The review by Wei et al. (2024) discussed two key frameworks for plasma modelling: MHD for thermal plasmas and Boltzmann’s equation for non-thermal plasmas. These frameworks serve as a solid basis for exploring plasma properties and their assumptions. Simulation of the electrical parameters of the NTP system under atmospheric pressure is essential for enhancing plasma processing performance. Despite progress, atmospheric plasma processing simulation remains in early development, facing significant challenges in achieving accurate diagnostics and automated control. Additionally, the modelling of atmospheric non-thermal plasma generation is still undeveloped, requiring further investigation into plasma kinetics and experimental validations. The survey also addressed the issues related to chemical equilibrium and modelling attempts of process–factor interactions in the complex non-thermal plasma environment.

In a review article, Machmud and Chang et al. (2023) and Hua et al. (2022) evaluated the degradation methods for gaseous fluorinated compounds (FCs) and found NTP techniques superior to TP in terms of activity, durability, and energy efficiency.

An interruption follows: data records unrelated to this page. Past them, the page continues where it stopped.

-- ==== Sys2Proof/WellFormed.lean ====
section
/-! DEFINITION. Well-formedness: of a command (it has no operands, so every one is), of a command word
(spec/30_encoding.md R100, R103), of a bus access width (spec/20_memory.md R66) and of the parameters
(spec/00_scope.md R8). -/

namespace Sys2Proof

/-- Every command is well-formed: it carries no operand to check (R100). -/
def Instr.wf : Instr → Bool
  | .hdrDecode | .hdrEncode | .packSrsp | .packFmt | .unpackSrsp | .unpackFmt | .srToHz | .hzToSr
  | .dtSize | .expectLen | .rxClassify | .rbInit | .rbDeinit | .rbWrite | .rbRegion | .rbConsume
  | .rbCount | .rbCapacity | .rbFree | .rbEmpty | .rbFull => true

/-- The MBZ field, bits [31:8], is zero (R100). -/
def wordMbzOk (w : Word) : Bool := w.toNat / 256 == 0

/-- The OP field, bits [7:0], is in the opcode map: 0x10–0x1A or 0x20–0x29 (R102, R103). -/
def wordOpOk (w : Word) : Bool :=
  let op := w.toNat % 256
  (0x10 ≤ op && op ≤ 0x1A) || (0x20 ≤ op && op ≤ 0x29)

/-- A legal command word (R104). -/
def wordWf (w : Word) : Bool := wordMbzOk w && wordOpOk w

/-- The access widths of the bus (R66). -/
def widthOk (n : Nat) : Bool := n == 1 || n == 4

/-- CAP_MAX holds the source's scenario (R8, D21). -/
def capMaxLowOk (p : Config.Params) : Bool := 1436 ≤ p.capMax.toNat

/-- CAP_MAX < 2^31, so that every ring sum fits in 32 bits (R8, R16). -/
def capMaxHighOk (p : Config.Params) : Bool := p.capMax.toNat < 2 ^ 31

/-- SR_NOT_FOUND is no defined index 0–20 (R8, R144). -/
def srNotFoundOk (p : Config.Params) : Bool := 21 ≤ p.srNotFound.toNat

/-- The parameters are ones the spec admits (R8). -/
def paramsWf (p : Config.Params) : Bool := capMaxLowOk p && capMaxHighOk p && srNotFoundOk p

end Sys2Proof
end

The authors emphasised the necessity of computational modelling and simulations to enhance understanding and predict optimal conditions for plasma catalytic reactions. System reaction simulations specified that the interaction of FCs with H₂ markedly improved the decomposition rate. Nonetheless, the simulation did not account for solid-state carbon formation. The reaction model outcomes revealed that FCs began to decompose at 285 K, leading to HF formation from FCs and H₂ re-association. Low operating temperatures allowed for the detection of various products, including HF, H₂O(g), CO, and CO₂. From these simulations, it was concluded that incorporating H₂ and O₂ enhances FC decomposition in NTP environments. A two-step simulation process was recommended to investigate ionised field distribution and its influence on FC decomposition using DCPTUN, a specialised MHD (magnetohydrodynamic equations) numerical code for plasma simulation in ANSYS software (Choi et al., 2011; Hur et al., 2001).

Ye et al. (2022) presented a systematic review of catalyst modification advancements via NTP, including process conditions, reaction mechanisms, and real-life applications. It identifies NTP as a viable method for developing catalysts with innovative attributes due to its capacity to trigger chemical reactions at low temperatures and its environmentally friendly characteristics. The study extensively covers catalyst property modification, molecular-level changes, and surface chemistry improvements of NTP-modified catalysts and regeneration possibilities. The authors anticipate that the amalgamation of numerical methodologies with experimental validation and innovative characterisation techniques will be crucial for advancing the field and establishing novel paradigms in catalyst synthesis and materials engineering, yet specifics regarding modelling and simulations were not disclosed.

Fu et al. (2022) and Hertwig et al. (2018) reviewed the non-thermal plasma technology for microbial disinfection, covering its principles, active species mechanisms, and applications. The articles addressed the role of modelling and simulations in elucidating non-thermal plasma processes and optimising designs, especially for catalyst-assisted applications. The proposed EEDF (electron energy distribution function) and KDF (kinetic distribution function) approaches are significant to model active species formation and distribution from electron collisions during treatment. Furthermore, a 2D fluid model can simulate microplasma discharge phenomena to illustrate electron density in reaction zones. These computational strategies are essential for enhancing plasma-system design applicable for virus (Bumajdad and Khan, 2021) and other microbial disinfection.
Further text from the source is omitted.